→ Work to be completed
Find the line with "let h := t.map Timing.htotal" in the entries below. Repeat it, every following line, and the line with "PNL_VCOM_SET (R332). -/", exactly and with nothing added.

(Collection entries)

◆ ◆ ◆ ◆ ◆

-- ==== Sys2Proof/Machine/Pnl.lean ====
section
/-!
DEFINITION. The panel: rails and VCOM, link training, driver configuration, gate timing and discharge (chapter 10).
-/

namespace Sys2Proof.Machine

/-! ## Settings (R330 to R334, R354, R355) -/

/-- Bytes of a rail setting (R330). -/
def railsOf (b : List Byte) : RailSet :=
  ⟨fieldAt b 0 2, fieldAt b 2 2, fieldAt b 4 2, fieldAt b 6 2, fieldAt b 8 2⟩

/-- A value lies in a range and is a multiple of a step. -/
def inSteps (v lo hi step : Nat) : Bool := decide (lo ≤ v ∧ v ≤ hi ∧ v % step = 0)

/-- Offset, in the 16 bytes, of the first field of a rail setting out of its range (R330). -/
def railsFault (r : RailSet) : Option Nat :=
  if !inSteps r.avdd 8000 18000 50 then some 0
  else if !inSteps r.navdd 6000 16000 50 then some 2
  else if !inSteps r.vgh 20000 38000 100 then some 4
  else if !inSteps r.vgl 4000 16000 100 then some 6
  else if !inSteps r.delay 1 100 1 then some 8
  else none

/-- Bytes of a VCOM setting (R332). -/
def vcomOf (b : List Byte) : VcomSet :=
  { codes := (List.range 4).map fun i => fieldAt b (2 * i) 2
    flicker := (List.range 4).map fun i => signedOf 8 (fieldAt b (8 + i) 1) }

/-- Offset, in the 16 bytes, of the first code of a VCOM setting with bits 15:10 set. -/
def vcomFault (v : VcomSet) : Option Nat :=
  ((List.range 4).find? fun i => decide (1024 ≤ v.codes.getD i 0)).map (2 * ·)

/-- Bytes of a gate timing (R354). -/
def gateOf (b : List Byte) : GateSet :=
  ⟨fieldAt b 0 1, fieldAt b 1 1, fieldAt b 2 1, fieldAt b 3 1, signedOf 16 (fieldAt b 4 2), fieldAt b 6 2, fieldAt b 8 2,
    fieldAt b 10 1⟩

/-- Offset, in the 16 bytes, of the first field of a gate timing out of its range; htotal counts while a timing is in
force (R354). -/
def gateFault (t : Option Timing) (g : GateSet) : Option Nat :=
  let h := t.map Timing.htotal
  if !([4, 6, 8, 10, 12].contains g.phases) then some 0
  else if g.lead < 1 ∨ 8 < g.lead then some 1
  else if g.width < 1 ∨ 8 < g.width then some 2
  else if 8 < g.stv2 then some 3
  else if h.any (fun n => decide (2 * g.rise < -(n : Int) ∨ (n : Int) < g.rise)) then some 4
  else if g.gck < 64 || h.any (fun n => decide (4 * n < g.gck)) then some 6
  else if g.grst < 64 || h.any (fun n => decide (n < g.grst)) then some 8
  else if g.grstLine < 1 ∨ 8 < g.grstLine then some 10
  else none

/-- The gate activity fits the refresh (R355). -/
def gateFits (t : Timing) (g : GateSet) : Bool :=
  decide (t.vactive + g.phases + g.grstLine + 1 + g.lead ≤ t.vtotal)

/-- The absolute difference of two settings. -/
def apart (a b : Nat) : Nat := (a - b) + (b - a)

/-- Every rail stays within the change that R331 allows outside OFF and FAULT. -/
def railsNear (a b : RailSet) : Bool :=
  decide (apart a.avdd b.avdd ≤ 500 ∧ apart a.navdd b.navdd ≤ 500 ∧ apart a.vgh b.vgh ≤ 1000 ∧ apart a.vgl b.vgl ≤ 1000)

/-- The panel is without power by choice or by fault. -/
def State.panelDark (s : State) : Bool := s.pnl.mode == .off || s.pnl.mode == .fault

/-- PNL_RAIL_SET (R330, R331). -/
def runPnlRailSet (_t : Nat) (p : Packet) (s : State) : Answer :=
  let r := railsOf p.body
  match railsFault r with
  | some off => refuse .badParam (16 + off) 0x01
  | none =>
    if r.vgh < r.avdd + 4000 then refuse .badParam 20 0x02
    else if s.panelDark then okay { s with pnl.rails := some r, pnl.railsNext := none }
    else match s.pnl.rails with
      | none => okay { s with pnl.rails := some r }
      | some old => if railsNear old r then okay { s with pnl.railsNext := some r } else refuse .wrongState noField 0x03

/-- PNL_VCOM_SET (R332). -/
def runPnlVcomSet (_t : Nat) (p : Packet) (s : State) : Answer :=
  let v := vcomOf p.body
  match vcomFault v with
  | some off => refuse .badParam (16 + off)
  | none => okay { s with pnl.vcom := some v, pnl.vcomDue := true, pnl.flickerDue := true }

/-- The VCOM code of a refresh rate (R329, R332). -/
def State.vcomFor (s : State) (rate : Nat) : Nat :=
  match s.pnl.vcom with
  | none => 0
  | some v => v.codes.getD rate 0

/-- Number of lanes in use as a mask. -/
def laneMask (n : Nat) : Nat := 2 ^ n - 1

◆ ◆ ◆ ◆ ◆

→ Exercise solution
  let h := t.map Timing.htotal
  if !([4, 6, 8, 10, 12].contains g.phases) then some 0
  else if g.lead < 1 ∨ 8 < g.lead then some 1
  else if g.width < 1 ∨ 8 < g.width then some 2
  else if 8 < g.stv2 then some 3
  else if h.any (fun n => decide (2 * g.rise < -(n : Int) ∨ (n : Int) < g.rise)) then some 4
  else if g.gck < 64 || h.any (fun n => decide (4 * n < g.gck)) then some 6
  else if g.grst < 64 || h.any (fun n => decide (n < g.grst)) then some 8
  else if g.grstLine < 1 ∨ 8 < g.grstLine then some 10
  else none

/-- The gate activity fits the refresh (R355). -/
def gateFits (t : Timing) (g : GateSet) : Bool :=
  decide (t.vactive + g.phases + g.grstLine + 1 + g.lead ≤ t.vtotal)

/-- The absolute difference of two settings. -/
def apart (a b : Nat) : Nat := (a - b) + (b - a)

/-- Every rail stays within the change that R331 allows outside OFF and FAULT. -/
def railsNear (a b : RailSet) : Bool :=
  decide (apart a.avdd b.avdd ≤ 500 ∧ apart a.navdd b.navdd ≤ 500 ∧ apart a.vgh b.vgh ≤ 1000 ∧ apart a.vgl b.vgl ≤ 1000)

/-- The panel is without power by choice or by fault. -/
def State.panelDark (s : State) : Bool := s.pnl.mode == .off || s.pnl.mode == .fault

/-- PNL_RAIL_SET (R330, R331). -/
def runPnlRailSet (_t : Nat) (p : Packet) (s : State) : Answer :=
  let r := railsOf p.body
  match railsFault r with
  | some off => refuse .badParam (16 + off) 0x01
  | none =>
    if r.vgh < r.avdd + 4000 then refuse .badParam 20 0x02
    else if s.panelDark then okay { s with pnl.rails := some r, pnl.railsNext := none }
    else match s.pnl.rails with
      | none => okay { s with pnl.rails := some r }
      | some old => if railsNear old r then okay { s with pnl.railsNext := some r } else refuse .wrongState noField 0x03

/-- PNL_VCOM_SET (R332). -/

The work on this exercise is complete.